→ **Items listed in a dataset**:
****************

-- ==== Sys2Proof/Tests/Slice0.lean ====
section
/-! SUPPORT. Own tests, each about one step, and one witness theorem for the hypotheses of each statement of
Certificates/Slice0/Obligations.lean. Expected values are those of 95_test_vectors.md, of the worked words of 30_encoding.md
and of hand calculation; the tables of SQ are the spec's test instance, not the hardware's. -/

namespace Sys2Proof.Tests

open Sys2Proof.Machine

/-! ### A small machine: N = 1, RESET_BYTES = 2, SQ tables, P at 0x2000 -/

/-- The integer square root of a number below 2^16, bit by bit. -/
def isqrt (n : Nat) : Nat :=
  [128, 64, 32, 16, 8, 4, 2, 1].foldl (fun r b => if (r + b) * (r + b) ≤ n then r + b else r) 0

/-- A table of 256 entries. -/
def tableOf (f : Nat → Nat) : Vector Byte 256 := ⟨⟨(List.range 256).map fun x => BitVec.ofNat 8 (f x)⟩, by simp⟩

def sqCfg : Cfg where
  n := 1
  resetBytes := 2
  gapBytes := 1
  power := tableOf fun x => (x * x + 127) / 255
  log := tableOf fun x => isqrt (255 * x)
  basePage := 0x40000
  memRegions := [⟨0, 2 ^ 32⟩]
  dmaMayFail := true

def s0 : State := { State.resetOf sqCfg with mem := [(0x2000, 0xFF), (0x2002, 0x80)] }

/-- The pixel (FF, 00, 80) at 0x2000, encoded (2.8). -/
def encP : List Byte :=
  [0xFF, 0x0F, 0xF0, 0xFF, 0x0F, 0xF0, 0xFF, 0x0F, 0xF0, 0xFF, 0x0F, 0xF0] ++
  [0xF0, 0x0F, 0x00, 0xF0, 0x0F, 0x00, 0xF0, 0x0F, 0x00, 0xF0, 0x0F, 0x00] ++
  [0xFF, 0x0F, 0x00, 0xF0, 0x0F, 0x00, 0xF0, 0x0F, 0x00, 0xF0, 0x0F, 0x00] ++ [0x00, 0x00]

/-- A field of the next state. -/
def after {α : Type} (o : Host.Outcome State Fault Refusal) (f : State → α) : Option α :=
  match o with
  | .next s => some (f s)
  | _ => none

/-- Whether the step stopped with the given refusal. -/
def refusal (o : Host.Outcome State Fault Refusal) : Option Refusal :=
  match o with
  | .refused r => some r
  | _ => none

/-- Whether the step stopped with the given fault. -/
def stopped (o : Host.Outcome State Fault Refusal) : Option Fault :=
  match o with
  | .fault r => some r
  | _ => none

/-- Started, with a frame in BACK: D4, then START. -/
def sReady : State := { s0 with
  started := true, frameAddr := 0x2000, frameCount := 1, bufBack := encP, backId := 1, setCount := 1, backState := .readyToCopy }

/-- Then TXDONE (P2 step 5). -/
def sSent : State := { sReady with txcPending := some .front0, txIdx := .front1 }

/-- Then the transmit-complete handler (P2 step 6): BACK is being copied to FRONT0. -/
def sCopying : State := { sReady with
  txIdx := .front1, backState := .copying, copy := some ⟨.back, .front0⟩, frontId0 := 1, flipCount := 1 }

/-- Then COPYDONE (P2 step 7). -/
def sCopied : State := { sReady with
  txIdx := .front1, backState := .copying, cpcPending := true, frontId0 := 1, flipCount := 1, bufFront0 := encP }

/-- Then the copy-complete handler and TXDONE (P2 step 9): FRONT0 is fresher than FRONT1. -/
def sStale : State := { sReady with
  txcPending := some .front1, backState := .free, frontId0 := 1, flipCount := 1, bufFront0 := encP }

/-! ### WellFormed -/

theorem test_wf_wr_cmd : (Instr.wr 0x00 5).wf = false := by decide
theorem test_wf_wr_misaligned : (Instr.wr 0x0A 5).wf = false := by decide
theorem test_wf_wr : (Instr.wr 0xFFC 5).wf = true := by decide
theorem test_wf_rd_misaligned : (Instr.rd 0x3D).wf = false := by decide
theorem test_wf_rd : (Instr.rd 0x00).wf = true := by decide
theorem test_wf_illegal_legal_word : (Instr.illegal 0x0000000A).wf = false := by decide
theorem test_wf_illegal_op0 : (Instr.illegal 0x00000000).wf = true := by decide
theorem test_wf_illegal_op_high : (Instr.illegal 0x0000000B).wf = true := by decide
theorem test_wf_illegal_mbz : (Instr.illegal 0x80000001).wf = true := by decide
theorem test_wf_cfg : sqCfg.wf = true := by decide
theorem test_wf_cfg_no_pixel : { sqCfg with n := 0 }.wf = false := by decide
theorem test_wf_cfg_no_tail : { sqCfg with resetBytes := 0, gapBytes := 0 }.wf = false := by decide
theorem test_wf_cfg_gap_equal : { sqCfg with resetBytes := 6, gapBytes := 6 }.wf = false := by decide
theorem test_wf_cfg_gap : { sqCfg with resetBytes := 7, gapBytes := 6 }.wf = true := by decide

/-! ### Decode (the ten command words stand in Decode.lean) -/

/-- R71: the size is checked, then the alignment; outside the block nothing is decoded. -/
theorem test_decode_16_bit : decodeAccess ⟨.write, 0x00, 2, 1⟩ = .error .badSize := by decide
theorem test_decode_misaligned : decodeAccess ⟨.read, 0x02, 4, 0⟩ = .error .misaligned := by decide
theorem test_decode_last : decodeAccess ⟨.read, 0xFFC, 4, 0⟩ = .ok (.rd 0xFFC) := by decide
theorem test_decode_above : decodeAccess ⟨.read, 0x1000, 4, 0⟩ = .error .outsideBlock := by decide
theorem test_decode_below : decodeAccess ⟨.write, 0xFFFFFFFC, 4, 0⟩ = .error .outsideBlock := by decide
theorem test_decode_address : accessAt sqCfg .write 0x40000024 4 7 = ⟨.write, 0x24, 4, 7⟩ := by decide
theorem test_table_word_set : decodeTableWord 32 0x0000000A = some .set := by decide
theorem test_table_word_long : decodeTableWord 64 0x0000000A = none := by decide

/-! ### Colour commands -/

theorem test_rgb2hsv : after (exec .rgb2hsv { s0 with opa := 0xC86432 }) (·.result) = some 0x0EBFC8 := by decide
theorem test_rgb2hsv_wraps : after (exec .rgb2hsv { s0 with opa := 0xFF00FF }) (·.result) = some 0xD5FFFF := by decide
theorem test_hsv2rgb : after (exec .hsv2rgb { s0 with opa := 0x808080 }) (·.result) = some 0x3F807F := by decide
theorem test_hsv2rgb_region5 : after (exec .hsv2rgb { s0 with opa := 0xFFFFFF }) (·.result) = some 0xFF000F := by decide
theorem test_powc : after (exec .powc { s0 with opa := 0xFFFF2D }) (·.result) = some 0x000008 := by decide
theorem test_logc : after (exec .logc { s0 with opa := 0xABCD80 }) (·.result) = some 0x0000B4 := by decide
theorem test_toi : after (exec .toi { s0 with opa := 0xC86432 }) (·.result) = some 0x0EBFE1 := by decide
theorem test_fromi : after (exec .fromi { s0 with opa := 0x0EBFE1 }) (·.result) = some 0xC76331 := by decide
theorem test_blend : after (exec .blend { s0 with opa := 0x0AC8FF, opb := 0x146400, elapsed := 2, total := 3 }) (·.result)
    = some 0x108655 := by decide
theorem test_blend_div0_first : after (exec .blend { s0 with elapsed := 5 }) statusWord = some 0x00000380 := by decide
theorem test_chbright : after (exec .chbright { s0 with opa := 0x0A141E, factor := 255 }) (·.result) = some 0x09141E := by decide
theorem test_chbright_dim : after (exec .chbright { s0 with opa := 0xC86432, factor := 128 }) (·.result) = some 0x643219 := by
  decide

/-- W7, P1: the rendered value is POWER of the halfway point of the LOG values. -/
theorem test_render_pixel : renderPixel sqCfg ⟨0, 0, 8⟩ ⟨0, 0, 255⟩ 500 1000 = ⟨0, 1, 88⟩ := by rfl

theorem test_expand_set_frame : expand (.setFrame 0x2000 1) =
    [.access ⟨.write, 0x20, 4, 0x2000⟩, .access ⟨.write, 0x24, 4, 1⟩, .access ⟨.write, 0x00, 4, 0x0000000A⟩] := by decide

/-! ### Bus accesses -/

theorem test_wr_drops_high_bits : after (exec (.wr 0x10 0x000001FF) s0) (·.factor) = some 0xFF := by decide
theorem test_wr_read_only : exec (.wr 0x28 5) s0 = .next s0 := by rfl
theorem test_rd_opa : after (exec (.rd 0x08) { s0 with opa := 0x123456 }) (·.readData) = some 0x00123456 := by decide
theorem test_rd_reserved : after (exec (.rd 0x44) { s0 with readData := 9 }) (·.readData) = some 0 := by decide
theorem test_illegal : after (exec (.wr 0x00 0x00000011) s0) statusWord = some 0x00000280 := by decide
theorem test_command_while_faulted :
    after (exec (.wr 0x00 0x00000009) { s0 with fault := some .blendDiv0 }) (fun t => (t.started, t.hostNow))
      = some (false, some ⟨.write, 0, 4, 0x00000009⟩) := by decide

/-! ### The driver (2.9) -/

theorem test_start : after (exec .start s0) statusWord = some 0x00000004 := by decide
theorem test_set_frame :
    after (exec .set { s0 with frameAddr := 0x2000, frameCount := 1 }) (fun t => (t.bufBack, t.backId, statusWord t))
      = some (encP, 1, 0x00000001) := by decide
theorem test_set_count_before_hold : after (exec .set { sReady with frameCount := 7 }) (·.fault) = some (some .countMismatch) := by
  decide
theorem test_txdone : after (step { sReady with turns := [.txdma] }) statusWord = some 0x0000002D := by decide
theorem test_txdone_overrun : after (step { sSent with turns := [.txdma] }) (·.fault) = some (some .irqOverrun) := by decide
theorem test_txdone_late : after (step { sCopying with turns := [.txdma] }) statusWord = some 0x0000059E := by decide
theorem test_txc_back : after (step { sSent with turns := [.ctrl] }) statusWord = some 0x0000001E := by decide
theorem test_txc_front : after (step { sStale with turns := [.ctrl] }) (fun t => (t.copy, t.frontId1, t.flipCount))
    = some (some ⟨.front .front0, .front1⟩, 1, 2) := by decide
theorem test_copydone : after (step { sCopying with turns := [.cpydma] }) (fun t => (t.bufFront0, statusWord t))
    = some (encP, 0x0000004E) := by decide
theorem test_cpc : after (step { sCopied with turns := [.ctrl] }) statusWord = some 0x0000000C := by decide
theorem test_dmaerr : after (step { sReady with turns := [.dmaerr] }) (·.fault) = some (some .dmaError) := by decide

****************

→ **Task statement**: Each line above from the one with "theorem test_toi : after" up to and including the one with "theorem test_blend_div0_first : after" must be set down exactly, and no line outside that span may appear.

→ **Task answer**:
theorem test_toi : after (exec .toi { s0 with opa := 0xC86432 }) (·.result) = some 0x0EBFE1 := by decide
theorem test_fromi : after (exec .fromi { s0 with opa := 0x0EBFE1 }) (·.result) = some 0xC76331 := by decide
theorem test_blend : after (exec .blend { s0 with opa := 0x0AC8FF, opb := 0x146400, elapsed := 2, total := 3 }) (·.result)
    = some 0x108655 := by decide
theorem test_blend_div0_first : after (exec .blend { s0 with elapsed := 5 }) statusWord = some 0x00000380 := by decide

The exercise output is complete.